У хорошего коня ровный бег,
у хорошего человека – твёрдое слово.
В тридцать четыре года овдовела я.
Но ещё долго давала вид хороший.
До сорока пяти всё звали девушкой. Всё сватались. Да только была я ко всем мышиным жеребчикам[22] дерзка. С перевивом.
Последний отказ мой был в сорок пять.
Прискакал тогда осенью один саракташский. Нагрянул из районной столицы, стало быть, дери нос к небу. Кавалер районного масштаба! Шишкарь!
Поздоровался с чересчур старательным поклоном, заложил руки за квадратную спинищу метр на метр, распавлинился и ну на рысях молча метаться с перевальцем из угла в угол по комнате, ровно тебе муравей в горячем котле.
Иль его, думаю, волнение забирает, на что никак вроде не похоже, иль крупно запаздывает ещё куда. А сюда дождиной его вбило. Пережидает...
А что, думаю, вот забегается бабыляй в смерть? Угорит? На кой-то мне такой барыш? Я и спроси масштабного жениха (а громадища был, с печку):
– А вы извините мне, кургузой душе, мою жёлтинску прямоту.

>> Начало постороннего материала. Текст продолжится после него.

-- ==== Sys2Proof/Config.lean ====
section
/-! DEFINITION. What an instance is built with (00_scope.md section 3, R5 to R12) and the free
values of the model. -/

namespace Sys2Proof

/-- `OVERSIZE_POLICY` (R11): what GETMSG does when the first terminator lies past its window. -/
inductive OversizePolicy where
  /-- Remove nothing (40_ring_buffer.md R103); the default. -/
  | keep
  /-- Discard up to and including that terminator (40_ring_buffer.md R104). -/
  | drop
deriving DecidableEq, Repr

/-- `LD_OVERRUN` (42_receive_source.md R143), left OPEN by the spec: what the Line Driver does when
a byte arrives while an earlier one is still unread. -/
inductive LdOverrun where
  /-- The new byte is lost. -/
  | newByteLost
  /-- The new byte replaces the waiting one. -/
  | newByteReplaces
  /-- Each overrun is a free choice between the two (DESIGN CHOICE, log 8). -/
  | either
deriving DecidableEq, Repr

/-- A pair of `LD_BAUD` and `LD_FORMAT` (R12), opaque to every rule. -/
structure LdSetting where
  baud : Nat
  format : Nat
deriving DecidableEq, Repr

/-- The configuration record of one instance (00_scope.md section 3). No step changes it. An instance
with a capacity outside 1 to 65535 (R5) or a pair that the Line Driver does not support (R12;
60_exceptions.md R191) does not exist: the record carries the proofs of both (log 7). -/
structure Config where
  /-- `C`, the ring capacity in bytes (R5). -/
  capacity : Nat
  capacity_pos : 0 < capacity := by decide
  capacity_le : capacity ≤ 65535 := by decide
  /-- `MW`, the width of the pending-message counter (R8). -/
  msgWidth : Nat := 16
  /-- `OVERSIZE_POLICY` (R11). -/
  oversize : OversizePolicy := .keep
  /-- `EOM_DEFAULT`, the terminator after reset (R10). -/
  eomDefault : Byte := 0x0A#8
  /-- `FRM_EN_RESET`, the framing enabled flag after reset (10_state.md R39). -/
  frmEnReset : Bool := true
  /-- The Line Driver's "fixed table of supported clock/rate combinations" (60_exceptions.md R191,
  R204). Its entries are in no source, so it is any list (log 7). -/
  ldTable : List LdSetting
  /-- `LD_BAUD`, `LD_FORMAT` (R12). -/
  ldSetting : LdSetting
  /-- The validity premise of R12 and R191: the pair is in the table. -/
  ld_supported : ldSetting ∈ ldTable := by decide
  /-- `LD_OVERRUN` (R143). -/
  ldOverrun : LdOverrun := .either
deriving DecidableEq, Repr

namespace Config

/-- The configuration of `State.reset`: the spec's defaults; the capacity 8, the Line Driver
setting and its table are a DESIGN CHOICE (log 6). -/
def standard : Config :=
  { capacity := 8, ldTable := [{ baud := 0, format := 0 }],
    ldSetting := { baud := 0, format := 0 } }

/-- Building an instance of `c` bytes for a Line Driver with the table `table`, all else at the
spec's defaults: none where the capacity or the pair is not valid, the fatal error of
60_exceptions.md R191 (a), "detected at build/startup". -/
def build (c : Nat) (table : List LdSetting) (setting : LdSetting) : Option Config :=
  if h : (0 < c ∧ c ≤ 65535) ∧ setting ∈ table then
    some
      { capacity := c, capacity_pos := h.1.1, capacity_le := h.1.2,
        ldTable := table, ldSetting := setting, ld_supported := h.2 }
  else none

/-- The top of the range of `msgs`: `2^MW - 1` (R8, 41_framing.md R125). -/
def msgMax (cfg : Config) : Nat := 2 ^ cfg.msgWidth - 1

/-- `IW`, the width of `head` and `tail` (R7). -/
def indexWidth (cfg : Config) : Nat := max 1 (Nat.clog 2 cfg.capacity)

/-- `CNTW`, the width of `count` (R7). -/
def countWidth (cfg : Config) : Nat := Nat.clog 2 (cfg.capacity + 1)

/-- The free values of LD_OVERRUN left open (R143): whether the n-th overrun of a run replaces the
waiting byte. It has no body, so nothing can be proved of a single one (log 8). -/
opaque freeOverrun : Nat → Bool

end Config

end Sys2Proof
end

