-- ==== Sys2Proof/Machine/Step.lean ====
section
/-! DEFINITION. One step: the agent whose turn it is acts (00_scope.md R13, 20_memory.md R57). -/

namespace Sys2Proof.Machine

/-- The first turn of the schedule is used up and its agent acts; with none scheduled the default
of `unscheduledTurn` holds. -/
def step (s : State) : Host.Outcome State Fault Refusal :=
  match s.turns with
  | [] => unscheduledTurn s
  | .consumer :: ts => consumerTurn { s with turns := ts }
  | .producer :: ts => producerTurn { s with turns := ts }
  | .arrive b :: ts => .next (({ s with turns := ts } : State).arrive b)
  | .txFree v :: ts => .next (({ s with turns := ts } : State).lineTxFree v)

/-- `s` with the word `w` stored where the next step fetches it (log 3). -/
def State.withFetchWord (s : State) (nbits w : Nat) : State := s.placeWord nbits w

end Sys2Proof.Machine
end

Вы что ж, укушенный[23] будете?
А он как с перевальцем распохаживал, так и распохаживает всё в одной силе.
Чудится, ни под каким видом не слышит.
Только подумала я, что не слышит, а он, чисто тебе в пику, посерёдке комнаты стал хорошим столбом и спокойно так входит в ответ. Будто никакой молчанки и шнырянья не было и в помине:
– Нет. Из нетронутых буду я. Не состоял и дня в семейной должности. Но жутко позывает. Оченно чувствительно кизикает меня это дело. Таких в Саракташе и в округе на две тыщи вёрст не водится. Холостой – полчеловека! А в немецкой стороне цена холостому и того плоше. Знаете, как у немцев будет холостяк?
– Скажете – узна?ю.
– Альткинд. Перевести если – старый ребёнок. Страшно-то что! Навроде и не был взрослым, навроде ребятёнком так и износился, остарел. Никакой почки от тебя, никакой веточки. Никакого своего и самого тоненького корешка не пустил в русский в народ. Так и засох дитятей-пустоцветом.
– Ну, на что эдако стращать-то себя? – Жалость берёт душу мою в мягкие коготочки. – Повстречаете ещё.
– В моём возрасте уже... На танцульки с чужими внучками не понесёшься. Зазорно да и некогда... Всё то война, то работа... Ждучи поп усопших, да и сам уснул. За беготной за работой за моей – а, поперёк её! – так вот скапустишься и жениться позабудешь. А ну грешен. Манит, чтоб и жена была при мне в ясной наличности, и детишки чтоба святой окропляли водичкой своей мне коленья по праздникам. Хоть бы одинёшек колосочек выколыхати на разводку... Дооо-ро-го бы дал, абы до внуков до своих докашлять. Эвона какой я наполеонище! А сам же, каюсь, боюсь вашу сестру. Будто землетрясения векового!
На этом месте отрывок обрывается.